Эрвин Штритматтер - Избранное
Шахтеры с рюкзаками и рудничными лампами испробовали прочность мебельной горы, она заколебалась, как воз сена. Все честно, Карле не приклеил тайком ножки стульев к стаканам.
Из граммофонной трубы грянул марш гладиаторов. Занавес поднялся, им управлял Петер Потер за кулисами. Появился Винд Карле и поприветствовал публику. Он был в купальных трусах. Трусы поддерживала широкая красная лента, перекинутая через левое плечо.
После приветствия Карле сделал переднее сальто со сцены в зал. Первые хлопки.

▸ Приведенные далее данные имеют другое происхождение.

/-- R80: the pending writes of a refused commit stay pending; DISCARD of a group mask drops those of its groups and keeps the others;
a reset drops all of them. -/
def Obligations.DiscardAndReset : Prop :=
  ∀ (s : State),
    (∀ (m : Fin 10) (mask : Word), s.revoked m = false → s.conv.cstate ≠ 1 → mask.toNat % 256 ≠ 0 →
      s.firstConflict (mask.toNat % 256) ≠ 0 →
      ∃ t, exec (.commit m mask) s = .next t ∧ t.conv.cstate = 3 ∧ t.conv.shadow = s.conv.shadow)
    ∧ (∀ (m : Fin 10) (mask : Word), s.revoked m = false →
      ∃ t, exec (.discard m mask) s = .next t ∧ t.resp.status = stOk
        ∧ (∀ e : Nat × Option Word, e ∈ t.conv.shadow ↔
            e ∈ s.conv.shadow ∧ ¬ ((look none s.conv.shadow e.1).isSome = true
              ∧ ∃ g, groupAt e.1 = some g ∧ (mask.toNat % 256).testBit g = true)))
    ∧ (∀ cause, (s.toMode .reset cause).conv.shadow = [])

/-- R77-R79, R90: once every group of a commit is held at its safe point its apply ends it: DONE, with COUNT one higher, and no
write of its groups pending any more. The pending values of the collector's group, applied alone, become the active ones. Before
that, and outside a commit in progress, nothing is applied. Where the safe points lie among the commands is the model's reading (log
entry 116). R87: a request of a snapshot sets BUSY; the snapshot's tick clears it, counts SEQ and holds the time base after the
tick. -/
def Obligations.CommitsAndSnapshots : Prop :=
  (∀ (s : State),
      (s.conv.cstate = 1 → s.allHeld = true → s.tmr.lock = true → s.conv.heldBack = [] →
        ∃ t, exec .commitApply s = .next t ∧ t.conv.cstate = 2 ∧ t.conv.ccount = s.conv.ccount + 1
          ∧ (∀ e ∈ t.conv.shadow, s.pend s.conv.cmask e.1 = false)
          ∧ (s.conv.cmask = 0x80 → tabWf none s.conv.shadow = true → ∀ (a : Nat) (v : Word), look none s.conv.shadow a = some v →
              groupAt a = some 7 → t.reg a = v ∧ look none t.conv.shadow a = none))
      ∧ (s.conv.cstate ≠ 1 ∨ s.allHeld = false ∨ s.tmr.lock = false → exec .commitApply s = .next s)
      ∧ (s.conv.cstate = 1 → s.conv.cmask < 256 →
          (s.allHeld = true ↔ ∀ g : Nat, g < 8 → s.conv.cmask.testBit g = true →
            s.conv.held.testBit g = true ∨ g = 0 ∨ g = 2 ∨ g = 4 ∨ (g = 6 ∧ s.host.read = none))))
  ∧ (∀ (s : State),
      (∀ (m : Fin 10) (v : Word), s.revoked m = false → v.getLsbD 0 = true →
        exec (.snapshotRequest m v) s = .next ({ s with conv := { s.conv with snapBusy := true } }.answer stOk []))
      ∧ (s.conv.snapBusy = true → s.tmr.lock = true →
        ∃ t, exec .snapshot s = .next t ∧ t.conv.snapBusy = false ∧ t.conv.snapSeq = s.conv.snapSeq + 1
          ∧ t.tmr.tb = s.tmr.tb + 1 ∧ t.reg (sysB + 0x48) = BitVec.ofNat 32 (s.tmr.tb + 1).toNat
          ∧ t.reg (sysB + 0x4C) = BitVec.ofNat 32 ((s.tmr.tb + 1).toNat / 2 ^ 32))
      ∧ (s.conv.snapBusy = false → exec .snapshot s = .next s))

/-- R86: a read of the time-base low word latches the high word for its master alone; that master's next read of the high word answers
the latched value and frees the latch; without a latch a read of the high word answers the live one. -/
def Obligations.TimeBaseLatch : Prop :=
  ∀ (s : State) (m : Fin 10),
    (s.revoked m = false →
      ∃ t, exec (.timeBaseLowRead m) s = .next t ∧ t.resp.status = stOk ∧ t.resp.data = [BitVec.ofNat 32 s.tmr.tb.toNat]
        ∧ (∀ k : Fin 10, k ≠ m → look none t.conv.tbLatch k = look none s.conv.tbLatch k)
        ∧ (∀ u : State, look none u.conv.tbLatch m = look none t.conv.tbLatch m →
            (u.regRead m (tmrB + 0xC)).2 = (stOk, BitVec.ofNat 32 (s.tmr.tb.toNat / 2 ^ 32))
            ∧ look none (u.regRead m (tmrB + 0xC)).1.conv.tbLatch m = none
            ∧ (∀ k : Fin 10, k ≠ m → look none (u.regRead m (tmrB + 0xC)).1.conv.tbLatch k = look none u.conv.tbLatch k)))
    ∧ (look none s.conv.tbLatch m = none →
        s.regRead m (tmrB + 0xC) = (s, stOk, BitVec.ofNat 32 (s.tmr.tb.toNat / 2 ^ 32)))

/-- R69, R71-R73: what a write of a register does by its access code: an access that is not a word, not aligned or names no register
answers DECODE and a write of an RO or RS register IGNORED, with no effect; an RWC write, direct or through an alias, changes the
pending value alone, from the pending value if there is one, and waits while its group's commit is in progress; an RW write changes
the register, and a direct write of 1 bits clears those of W1C; an alias of another code than RW or RWC answers IGNORED. IGNORED for
an RS register, and IGN with a write of each counter, are the model's reading (log entries 82, 88). -/
def Obligations.RegisterWrites : Prop :=
  ∀ (s : State) (m : Fin 10) (a v : Word), s.revoked m = false →
    let b := (a.toNat - 0x30000000) / 0x10000
    let o := a.toNat % 0x4000
    let base := a.toNat - a.toNat % 0x10000 + o
    let alias_ := a.toNat % 0x10000 / 0x4000
    (∀ z, z ≠ AccessSize.b32 → exec (.registerWrite m a v z) s = .next (s.answer stDecode []))
    ∧ (a.toNat % 4 ≠ 0 → exec (.registerWrite m a v .b32) s = .next (s.answer stDecode []))
    ∧ (a.toNat / 0x100000 = 0x300 → a.toNat % 4 = 0 →
      (regKind b o = none → exec (.registerWrite m a v .b32) s = .next (s.answer stDecode []))
      ∧ ((regKind b o = some .ro ∨ regKind b o = some .rs) →
          exec (.registerWrite m a v .b32) s = .next (s.answer stIgnored []))
      ∧ (s.regLocked b o = false → alias_ ≠ 0 → (regKind b o = some .wo ∨ ∃ k, regKind b o = some (.w1c k)) →
          exec (.registerWrite m a v .b32) s = .next (s.answer stIgnored []))
      ∧ (∀ k, regKind b o = some (.rwc k) → s.regLocked b o = false → s.committing b = false →
          let old := (look none s.conv.shadow base).getD (s.reg base)
          let new := if alias_ = 0 then v else if alias_ = 1 then old ||| v else if alias_ = 2 then old &&& ~~~v else old ^^^ v
          exec (.registerWrite m a v .b32) s = .next ({ s with conv := { s.conv with
            shadow := put none s.conv.shadow base (some ((old &&& ~~~k) ||| (new &&& k))) } }.answer stOk []))
      ∧ (∀ k, regKind b o = some (.rwc k) → s.regLocked b o = false → s.committing b = true →
          exec (.registerWrite m a v .b32) s = .next ({ s with conv := { s.conv with
            heldBack := s.conv.heldBack ++ [(a.toNat, v)] } }.answer stOk []))
      ∧ (∀ k, regKind b o = some (.rw k) → s.regLocked b o = false → b ≠ 1 → b ≠ 5 → b ≠ 7 → b ≠ 11 →
          let old := s.reg base
          let new := if alias_ = 0 then v else if alias_ = 1 then old ||| v else if alias_ = 2 then old &&& ~~~v else old ^^^ v
          exec (.registerWrite m a v .b32) s = .next ((s.setReg base ((old &&& ~~~k) ||| (new &&& k))).answer stOk []))
      ∧ (∀ k, regKind b o = some (.w1c k) → s.regLocked b o = false → alias_ = 0 → b ≠ 4 → b ≠ 5 →
          exec (.registerWrite m a v .b32) s = .next ((s.setReg base (s.reg base &&& ~~~(v &&& k))).answer stOk []))
      ∧ (∀ st, regKind b o = some (.count st) → alias_ = 0 →
          exec (.registerWrite m a v .b32) s = .next ((s.setReg st (s.reg st ||| 1)).answer stIgnored [])))

/-- R301, R72: a master whose port is revoked gets ERROR from every register access and changes nothing. -/
def Obligations.RevokedMaster : Prop :=
  ∀ (s : State) (m : Fin 10), s.revoked m = true →
    let refused := fun (i : Instr) => exec i s = .next (s.answer stError [])
    (∀ a v z, refused (.registerWrite m a v z)) ∧ (∀ v, refused (.commit m v)) ∧ (∀ v, refused (.discard m v))
    ∧ (∀ v, refused (.snapshotRequest m v)) ∧ refused (.softwareRestart m) ∧ refused (.serviceExit m) ∧ refused (.serviceRequest m)
    ∧ (∀ v, refused (.testReleaseStart m v)) ∧ (∀ v, refused (.testReleaseStop m v)) ∧ (∀ k v, refused (.usrraise m k v))
    ∧ (∀ v, refused (.revokeSet m v)) ∧ (∀ v, refused (.revokeClear m v)) ∧ (∀ v, refused (.wdkick m v))
    ∧ (∀ q a, refused (.queuePublish m q a)) ∧ (∀ q a, refused (.queueRelease m q a))
    ∧ (∀ n v, refused (.transmitData m n v)) ∧ (∀ n v, refused (.fskTxStart m n v))
    ∧ (∀ k, refused (.truQuote m k)) ∧ (∀ t k, refused (.truLcadv m t k)) ∧ (∀ w k, refused (.otpProg m w k))
    ∧ (∀ v, refused (.cairnExtend m v)) ∧ (∀ k, refused (.hstFulltest m k)) ∧ (∀ v, refused (.joback m v))

/-- 07 R220, R221, R227-R234: the safety inputs and the test pulses. A masked input holds its filter; from OFF a filter of F samples
turns on with the F-th consecutive ON sample and not before, and a comparator under test feeds none. The unit pulses in the cycle
that its schedule gives the source, and each channel opens the masks of its inputs in the cycle that its own gives it; at the end an
input that did not show the pulse has PMISS, and a pin that a channel did not see low is STUCK with F040; the masks close after it.
A source that trips is low with OVLD and F040 until it is driven again and has cleared. A command that cannot happen changes nothing
(the model's choice, log entry 17). -/
def Obligations.SafetyInputs : Prop :=
  ∀ (s : State) (k : Fin 8),
    let v := s.tp k
    let slot := v.pulsing || v.winA || v.winB
    (∀ (n : Fin 32) (chB : Bool) (xs : InSamples), s.md.mode ≠ .off → s.md.mode ≠ .reset →
      ((s.inChan chB n).mask = true → exec (.inputFilterChange n chB xs) s = .next s)
      ∧ ((s.inChan chB n).mask = false → (s.spareAt chB n && s.cmpOff) = true →
          ∃ t, exec (.inputFilterChange n chB xs) s = .next t ∧ (∀ j, t.inp j = s.inp j))
      ∧ ((s.inChan chB n).mask = false → (s.spareAt chB n && s.cmpOff) = false → (s.inChan chB n).filt.out = false →
          (s.inChan chB n).filt.run = 0 → 1 ≤ s.inFilt chB n - 2 →
          ∃ t, exec (.inputFilterChange n chB xs) s = .next t
            ∧ (xs.own.length < s.inFilt chB n - 2 → (t.inChan chB n).filt.out = false)
            ∧ (xs.own = List.replicate (s.inFilt chB n - 2) true → (t.inChan chB n).filt.out = true)
            ∧ t.inChan (!chB) n = s.inChan (!chB) n ∧ (∀ j, j ≠ n.val → t.inp j = s.inp j)))
    ∧ (∀ (n : Fin 32) (chB : Bool) (xs : InSamples), (s.md.mode = .off ∨ s.md.mode = .reset) →
        exec (.inputFilterChange n chB xs) s = .next s)
    ∧ (s.tpModes = true → slot = false → (s.unitFires k || s.tpFires false k || s.tpFires true k) = true →
        ∃ t, exec (.testPulseStart k) s = .next t ∧ (t.tp k).pulsing = s.unitFires k
          ∧ (t.tp k).winA = s.tpFires false k ∧ (t.tp k).winB = s.tpFires true k
          ∧ (∀ (chB : Bool) (n : Fin 32), s.tpFires chB k = true → s.inSrc chB n = some k.val → (t.inChan chB n).mask = true))
    ∧ ((s.tpModes = false ∨ slot = true ∨ (s.unitFires k || s.tpFires false k || s.tpFires true k) = false) →
        exec (.testPulseStart k) s = .next s)
    ∧ (∀ (seenA seenB forA forB : BitVec 32) (tpA tpB : Bool),
      (slot = true →
        ∃ t, exec (.testPulseEnd k seenA seenB forA forB tpA tpB) s = .next t ∧ (t.tp k).pulsing = false ∧ (t.tp k).winA = false
          ∧ (t.tp k).winB = false
          ∧ (((v.winA = true ∧ tpA = false) ∨ (v.winB = true ∧ tpB = false)) → (t.tp k).stuck = true ∧ (t.src 40).rail ≠ .ok)
          ∧ (v.winA = true → v.winB = true → tpA = true → tpB = true → (t.tp k).stuck = false)
          ∧ (v.winA = true → ∀ n : Fin 32, s.inSrc false n = some k.val → seenA.getLsbD n = false → (t.inChan false n).pmiss = true)
          ∧ (v.winB = true → ∀ n : Fin 32, s.inSrc true n = some k.val → seenB.getLsbD n = false → (t.inChan true n).pmiss = true))
      ∧ (slot = false → exec (.testPulseEnd k seenA seenB forA forB tpA tpB) s = .next s))
    ∧ (slot = false →
        ∃ t, exec (.testPulseMaskClose k) s = .next t
          ∧ (∀ (chB : Bool) (n : Fin 32), s.inSrc chB n = some k.val → (t.inChan chB n).mask = false))
    ∧ (slot = true → exec (.testPulseMaskClose k) s = .next s)
    ∧ (s.tpHigh k = true → ∃ t, exec (.tpOverloadTrip k) s = .next t ∧ (t.tp k).ovl = true ∧ t.tpHigh k = false
        ∧ (t.src 40).rail ≠ .ok)
    ∧ (s.tpHigh k = false → exec (.tpOverloadTrip k) s = .next s)
    ∧ ((s.tp k).ovl = true →
        exec (.tpOverloadRetry k) s = .next (s.setTp k { s.tp k with retryLow := false })
        ∧ ((s.tp k).retryLow = false → exec (.tpOverloadClear k) s = .next (s.setTp k { s.tp k with ovl := false }))
        ∧ ((s.tp k).retryLow = true → exec (.tpOverloadClear k) s = .next s))
    ∧ ((s.tp k).ovl = false → exec (.tpOverloadRetry k) s = .next s ∧ exec (.tpOverloadClear k) s = .next s)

Никто не ожидал от слегка кривоногого Винда Карле такого сальто.
Карле начал взбираться на мебельную гору, ловко поднялся до половины, а потом осложнил свой подъем тем, что при каждом удобном случае делал стойку на руках. Зрители задышали тяжелей, и, когда Карле взобрался на стул под самым потолком, ножки которого держались на трех стаканах, в зале не осталось никого, кто не желал бы ему успеха.
Граммофон умолк, Карле вынул стакан из-под ножки и встал на руки, а стул держался теперь только на двух ножках и двух стаканах, затем Карле остался стоять на одной руке, а другой помахал ахающим зрителям.
Аплодисменты, продолжительные аплодисменты, подлинный восторг, столь редкий среди нас, деревенских жителей.
А Чарли тем временем соскользнул с мебельной горы, как белка с сосны.
— Все это прекрасно! — сказал учитель. — Но тому, кто играет с опасностью, грозит гибель.
Жена пастора, посланная, дабы проверить нравственную сторону программы, кивнула учителю, но продолжала хлопать.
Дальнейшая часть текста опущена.